NSF Award Search: Award # 1553421 - CAREER: Algorithms for Domain-Level Analysis of Gene Family Evolution

Award Abstract # 1553421

CAREER: Algorithms for Domain-Level Analysis of Gene Family Evolution

NSF Org:	IIS Division of Information & Intelligent Systems
Recipient:	UNIVERSITY OF CONNECTICUT
Initial Amendment Date:	January 29, 2016
Latest Amendment Date:	January 29, 2019
Award Number:	1553421
Award Instrument:	Continuing Grant
Program Manager:	Sylvia Spengler sspengle@nsf.gov (703)292-7347 IIS Division of Information & Intelligent Systems CSE Directorate for Computer and Information Science and Engineering
Start Date:	February 1, 2016
End Date:	January 31, 2023 (Estimated)
Total Intended Award Amount:	$499,576.00
Total Awarded Amount to Date:	$499,576.00
Funds Obligated to Date:	FY 2016 = $198,388.00 FY 2017 = $93,774.00 FY 2018 = $101,102.00 FY 2019 = $106,312.00
History of Investigator:	Mukul Bansal (Principal Investigator) mukul.bansal@uconn.edu
Recipient Sponsored Research Office:	University of Connecticut 438 WHITNEY RD EXTENSION UNIT 1133 STORRS CT US 06269-9018 (860)486-3622
Sponsor Congressional District:	02
Primary Place of Performance:	University of Connecticut 371 Fairfield Way Storrs CT US 06269-4155
Primary Place of Performance Congressional District:	02
Unique Entity Identifier (UEI):	WNTPS995QBM7
Parent UEI:
NSF Program(s):	Info Integration & Informatics
Primary Program Source:	01001617DB NSF RESEARCH & RELATED ACTIVIT 01001718DB NSF RESEARCH & RELATED ACTIVIT 01001819DB NSF RESEARCH & RELATED ACTIVIT 01001920DB NSF RESEARCH & RELATED ACTIVIT
Program Reference Code(s):	1045, 7364
Program Element Code(s):	736400
Award Agency Code:	4900
Fund Agency Code:	4900
Assistance Listing Number(s):	47.070

ABSTRACT

The genome of an organism helps to determine its biology. Understanding how different genes evolve and acquire new functions is a fundamental biological problem with many computational methods developed for studying how gene families evolve and change over time in different organisms. These existing methods assume that the gene is the basic unit of evolution and that evolutionary processes such as gene duplication, gene loss, and horizontal gene transfer act on entire genes, rather than on parts of genes. It is well known that most genes consist of one or more "protein domains," well-characterized functional units that can be independently lost or gained during evolution, and that domain shuffling is one of the primary mechanisms through which genes evolve and gain new functions. Proper inference and accounting of domain-level evolutionary events is therefore crucial to understanding how genes evolve and function. The proposed research will lay the methodological and algorithmic foundations for a novel computational framework that addresses this critical problem. The new computational framework and algorithms will enable more powerful comparative genomic techniques for understanding gene function and biology, and may also contribute to improvements in human health and agriculture. The proposed research will shape future computational advances in the study of domain, gene, and genome evolution for many years to come, and will also spur the development of more comprehensive computational models in other areas of molecular evolution. The algorithms developed as part of this research will be implemented into a user-friendly software package and made freely available. The project will directly involve two graduate and up to ten undergraduate students, introduce several high-school students to computer science, bioinformatics, and research, and provide training to many high-school science teachers on the role of computer science in biology.

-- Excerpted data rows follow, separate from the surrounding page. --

-- ==== Sys2Proof/Laws/State.lean ====
section
/-! SUPPORT. One lemma per field per update of State, each true by unfolding, so that no later proof unfolds a record update.
What an update leaves alone is its frame. -/

namespace Sys2Proof.Machine

variable (s : State)

@[simp] theorem respond_irqEn (v : Word) : (respond v s).irqEn = s.irqEn := rfl
@[simp] theorem respond_cmdOpcode (v : Word) : (respond v s).cmdOpcode = s.cmdOpcode := rfl
@[simp] theorem respond_cmdMode (v : Word) : (respond v s).cmdMode = s.cmdMode := rfl
@[simp] theorem respond_inLen (v : Word) : (respond v s).inLen = s.inLen := rfl
@[simp] theorem respond_done (v : Word) : (respond v s).done = s.done := rfl
@[simp] theorem respond_perr (v : Word) : (respond v s).perr = s.perr := rfl
@[simp] theorem respond_tail1 (v : Word) : (respond v s).tail1 = s.tail1 := rfl
@[simp] theorem respond_ovf (v : Word) : (respond v s).ovf = s.ovf := rfl
@[simp] theorem respond_lstop (v : Word) : (respond v s).lstop = s.lstop := rfl
@[simp] theorem respond_errCode (v : Word) : (respond v s).errCode = s.errCode := rfl
@[simp] theorem respond_errPos (v : Word) : (respond v s).errPos = s.errPos := rfl
@[simp] theorem respond_inCount (v : Word) : (respond v s).inCount = s.inCount := rfl
@[simp] theorem respond_outCount (v : Word) : (respond v s).outCount = s.outCount := rfl
@[simp] theorem respond_phase (v : Word) : (respond v s).phase = s.phase := rfl
@[simp] theorem respond_opL (v : Word) : (respond v s).opL = s.opL := rfl
@[simp] theorem respond_modeL (v : Word) : (respond v s).modeL = s.modeL := rfl
@[simp] theorem respond_lenL (v : Word) : (respond v s).lenL = s.lenL := rfl
@[simp] theorem respond_pushed (v : Word) : (respond v s).pushed = s.pushed := rfl
@[simp] theorem respond_inq (v : Word) : (respond v s).inq = s.inq := rfl
@[simp] theorem respond_outq (v : Word) : (respond v s).outq = s.outq := rfl
@[simp] theorem respond_acc (v : Word) : (respond v s).acc = s.acc := rfl
@[simp] theorem respond_k (v : Word) : (respond v s).k = s.k := rfl
@[simp] theorem respond_need (v : Word) : (respond v s).need = s.need := rfl
@[simp] theorem respond_leadPos (v : Word) : (respond v s).leadPos = s.leadPos := rfl
@[simp] theorem respond_rdData (v : Word) : (respond v s).rdData = v := rfl
@[simp] theorem respond_pending (v : Word) : (respond v s).pending = s.pending := rfl

@[simp] theorem raiseProtocolError_irqEn : (raiseProtocolError s).irqEn = s.irqEn := rfl
@[simp] theorem raiseProtocolError_cmdOpcode : (raiseProtocolError s).cmdOpcode = s.cmdOpcode := rfl
@[simp] theorem raiseProtocolError_cmdMode : (raiseProtocolError s).cmdMode = s.cmdMode := rfl
@[simp] theorem raiseProtocolError_inLen : (raiseProtocolError s).inLen = s.inLen := rfl
@[simp] theorem raiseProtocolError_done : (raiseProtocolError s).done = s.done := rfl
@[simp] theorem raiseProtocolError_perr : (raiseProtocolError s).perr = true := rfl
@[simp] theorem raiseProtocolError_tail1 : (raiseProtocolError s).tail1 = s.tail1 := rfl
@[simp] theorem raiseProtocolError_ovf : (raiseProtocolError s).ovf = s.ovf := rfl
@[simp] theorem raiseProtocolError_lstop : (raiseProtocolError s).lstop = s.lstop := rfl
@[simp] theorem raiseProtocolError_errCode : (raiseProtocolError s).errCode = s.errCode := rfl
@[simp] theorem raiseProtocolError_errPos : (raiseProtocolError s).errPos = s.errPos := rfl
@[simp] theorem raiseProtocolError_inCount : (raiseProtocolError s).inCount = s.inCount := rfl
@[simp] theorem raiseProtocolError_outCount : (raiseProtocolError s).outCount = s.outCount := rfl
@[simp] theorem raiseProtocolError_phase : (raiseProtocolError s).phase = s.phase := rfl
@[simp] theorem raiseProtocolError_opL : (raiseProtocolError s).opL = s.opL := rfl
@[simp] theorem raiseProtocolError_modeL : (raiseProtocolError s).modeL = s.modeL := rfl
@[simp] theorem raiseProtocolError_lenL : (raiseProtocolError s).lenL = s.lenL := rfl
@[simp] theorem raiseProtocolError_pushed : (raiseProtocolError s).pushed = s.pushed := rfl
@[simp] theorem raiseProtocolError_inq : (raiseProtocolError s).inq = s.inq := rfl
@[simp] theorem raiseProtocolError_outq : (raiseProtocolError s).outq = s.outq := rfl
@[simp] theorem raiseProtocolError_acc : (raiseProtocolError s).acc = s.acc := rfl
@[simp] theorem raiseProtocolError_k : (raiseProtocolError s).k = s.k := rfl
@[simp] theorem raiseProtocolError_need : (raiseProtocolError s).need = s.need := rfl
@[simp] theorem raiseProtocolError_leadPos : (raiseProtocolError s).leadPos = s.leadPos := rfl
@[simp] theorem raiseProtocolError_rdData : (raiseProtocolError s).rdData = s.rdData := rfl
@[simp] theorem raiseProtocolError_pending : (raiseProtocolError s).pending = s.pending := rfl

@[simp] theorem acknowledge_irqEn (a b : Bool) : (acknowledge a b s).irqEn = s.irqEn := rfl
@[simp] theorem acknowledge_cmdOpcode (a b : Bool) : (acknowledge a b s).cmdOpcode = s.cmdOpcode := rfl
@[simp] theorem acknowledge_cmdMode (a b : Bool) : (acknowledge a b s).cmdMode = s.cmdMode := rfl
@[simp] theorem acknowledge_inLen (a b : Bool) : (acknowledge a b s).inLen = s.inLen := rfl
@[simp] theorem acknowledge_done (a b : Bool) : (acknowledge a b s).done = (s.done && !a) := rfl
@[simp] theorem acknowledge_perr (a b : Bool) : (acknowledge a b s).perr = (s.perr && !b) := rfl
@[simp] theorem acknowledge_tail1 (a b : Bool) : (acknowledge a b s).tail1 = s.tail1 := rfl
@[simp] theorem acknowledge_ovf (a b : Bool) : (acknowledge a b s).ovf = s.ovf := rfl
@[simp] theorem acknowledge_lstop (a b : Bool) : (acknowledge a b s).lstop = s.lstop := rfl
@[simp] theorem acknowledge_errCode (a b : Bool) : (acknowledge a b s).errCode = s.errCode := rfl
@[simp] theorem acknowledge_errPos (a b : Bool) : (acknowledge a b s).errPos = s.errPos := rfl
@[simp] theorem acknowledge_inCount (a b : Bool) : (acknowledge a b s).inCount = s.inCount := rfl
@[simp] theorem acknowledge_outCount (a b : Bool) : (acknowledge a b s).outCount = s.outCount := rfl
@[simp] theorem acknowledge_phase (a b : Bool) : (acknowledge a b s).phase = s.phase := rfl
@[simp] theorem acknowledge_opL (a b : Bool) : (acknowledge a b s).opL = s.opL := rfl
@[simp] theorem acknowledge_modeL (a b : Bool) : (acknowledge a b s).modeL = s.modeL := rfl
@[simp] theorem acknowledge_lenL (a b : Bool) : (acknowledge a b s).lenL = s.lenL := rfl
@[simp] theorem acknowledge_pushed (a b : Bool) : (acknowledge a b s).pushed = s.pushed := rfl
@[simp] theorem acknowledge_inq (a b : Bool) : (acknowledge a b s).inq = s.inq := rfl
@[simp] theorem acknowledge_outq (a b : Bool) : (acknowledge a b s).outq = s.outq := rfl
@[simp] theorem acknowledge_acc (a b : Bool) : (acknowledge a b s).acc = s.acc := rfl
@[simp] theorem acknowledge_k (a b : Bool) : (acknowledge a b s).k = s.k := rfl
@[simp] theorem acknowledge_need (a b : Bool) : (acknowledge a b s).need = s.need := rfl
@[simp] theorem acknowledge_leadPos (a b : Bool) : (acknowledge a b s).leadPos = s.leadPos := rfl
@[simp] theorem acknowledge_rdData (a b : Bool) : (acknowledge a b s).rdData = s.rdData := rfl
@[simp] theorem acknowledge_pending (a b : Bool) : (acknowledge a b s).pending = s.pending := rfl

@[simp] theorem pushInput_irqEn (v : Word) : (pushInput v s).irqEn = s.irqEn := rfl
@[simp] theorem pushInput_cmdOpcode (v : Word) : (pushInput v s).cmdOpcode = s.cmdOpcode := rfl
@[simp] theorem pushInput_cmdMode (v : Word) : (pushInput v s).cmdMode = s.cmdMode := rfl
@[simp] theorem pushInput_inLen (v : Word) : (pushInput v s).inLen = s.inLen := rfl
@[simp] theorem pushInput_done (v : Word) : (pushInput v s).done = s.done := rfl
@[simp] theorem pushInput_perr (v : Word) : (pushInput v s).perr = s.perr := rfl
@[simp] theorem pushInput_tail1 (v : Word) : (pushInput v s).tail1 = s.tail1 := rfl
@[simp] theorem pushInput_ovf (v : Word) : (pushInput v s).ovf = s.ovf := rfl
@[simp] theorem pushInput_lstop (v : Word) : (pushInput v s).lstop = s.lstop := rfl
@[simp] theorem pushInput_errCode (v : Word) : (pushInput v s).errCode = s.errCode := rfl
@[simp] theorem pushInput_errPos (v : Word) : (pushInput v s).errPos = s.errPos := rfl
@[simp] theorem pushInput_inCount (v : Word) : (pushInput v s).inCount = s.inCount := rfl
@[simp] theorem pushInput_outCount (v : Word) : (pushInput v s).outCount = s.outCount := rfl
@[simp] theorem pushInput_phase (v : Word) : (pushInput v s).phase = s.phase := rfl
@[simp] theorem pushInput_opL (v : Word) : (pushInput v s).opL = s.opL := rfl
@[simp] theorem pushInput_modeL (v : Word) : (pushInput v s).modeL = s.modeL := rfl
@[simp] theorem pushInput_lenL (v : Word) : (pushInput v s).lenL = s.lenL := rfl
@[simp] theorem pushInput_pushed (v : Word) : (pushInput v s).pushed = s.pushed + 1 := rfl
@[simp] theorem pushInput_inq (v : Word) : (pushInput v s).inq = s.inq ++ [v] := rfl
@[simp] theorem pushInput_outq (v : Word) : (pushInput v s).outq = s.outq := rfl
@[simp] theorem pushInput_acc (v : Word) : (pushInput v s).acc = s.acc := rfl
@[simp] theorem pushInput_k (v : Word) : (pushInput v s).k = s.k := rfl
@[simp] theorem pushInput_need (v : Word) : (pushInput v s).need = s.need := rfl
@[simp] theorem pushInput_leadPos (v : Word) : (pushInput v s).leadPos = s.leadPos := rfl
@[simp] theorem pushInput_rdData (v : Word) : (pushInput v s).rdData = s.rdData := rfl
@[simp] theorem pushInput_pending (v : Word) : (pushInput v s).pending = s.pending := rfl

@[simp] theorem popInput_irqEn : (popInput s).irqEn = s.irqEn := rfl
@[simp] theorem popInput_cmdOpcode : (popInput s).cmdOpcode = s.cmdOpcode := rfl
@[simp] theorem popInput_cmdMode : (popInput s).cmdMode = s.cmdMode := rfl
@[simp] theorem popInput_inLen : (popInput s).inLen = s.inLen := rfl
@[simp] theorem popInput_done : (popInput s).done = s.done := rfl
@[simp] theorem popInput_perr : (popInput s).perr = s.perr := rfl
@[simp] theorem popInput_tail1 : (popInput s).tail1 = s.tail1 := rfl
@[simp] theorem popInput_ovf : (popInput s).ovf = s.ovf := rfl
@[simp] theorem popInput_lstop : (popInput s).lstop = s.lstop := rfl
@[simp] theorem popInput_errCode : (popInput s).errCode = s.errCode := rfl
@[simp] theorem popInput_errPos : (popInput s).errPos = s.errPos := rfl
@[simp] theorem popInput_inCount : (popInput s).inCount = s.inCount + 1 := rfl
@[simp] theorem popInput_outCount : (popInput s).outCount = s.outCount := rfl
@[simp] theorem popInput_phase : (popInput s).phase = s.phase := rfl
@[simp] theorem popInput_opL : (popInput s).opL = s.opL := rfl
@[simp] theorem popInput_modeL : (popInput s).modeL = s.modeL := rfl
@[simp] theorem popInput_lenL : (popInput s).lenL = s.lenL := rfl
@[simp] theorem popInput_pushed : (popInput s).pushed = s.pushed := rfl
@[simp] theorem popInput_inq : (popInput s).inq = s.inq.tail := rfl
@[simp] theorem popInput_outq : (popInput s).outq = s.outq := rfl
@[simp] theorem popInput_acc : (popInput s).acc = s.acc := rfl
@[simp] theorem popInput_k : (popInput s).k = s.k := rfl
@[simp] theorem popInput_need : (popInput s).need = s.need := rfl
@[simp] theorem popInput_leadPos : (popInput s).leadPos = s.leadPos := rfl
@[simp] theorem popInput_rdData : (popInput s).rdData = s.rdData := rfl
@[simp] theorem popInput_pending : (popInput s).pending = s.pending := rfl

This project will lead to the development of the first "three-tree" model of domain evolution that explicitly captures the interdependence of domain-, gene-, and species-level evolution. The proposed three-tree computational framework is based on phylogenetic reconciliation, where the goal is to find a most parsimonious joint reconciliation of the given gene trees with the species tree and of the given domain trees with the gene trees. The resulting optimization problems will be solved using various algorithmic techniques including dynamic programming, branch and bound, enumeration and sampling, and local search. The framework will decouple domain-level events from gene-level events and provide a fine-grained view of gene family and domain family evolution that is both more accurate and much easier to interpret. Specific aims include: (i) development of the three-tree computational framework and corresponding algorithms, (ii) enhancing inference accuracy by accounting for multiple optima and domain tree errors, and (iii) extension of the three-tree framework to microbial gene families by allowing for horizontal gene transfer.

PUBLICATIONS PRODUCED AS A RESULT OF THIS RESEARCH

Note: When clicking on a Digital Object Identifier (DOI) number, you will be taken to an external site maintained by the publisher. Some full text articles may not yet be available without a charge during the embargo (administrative interval).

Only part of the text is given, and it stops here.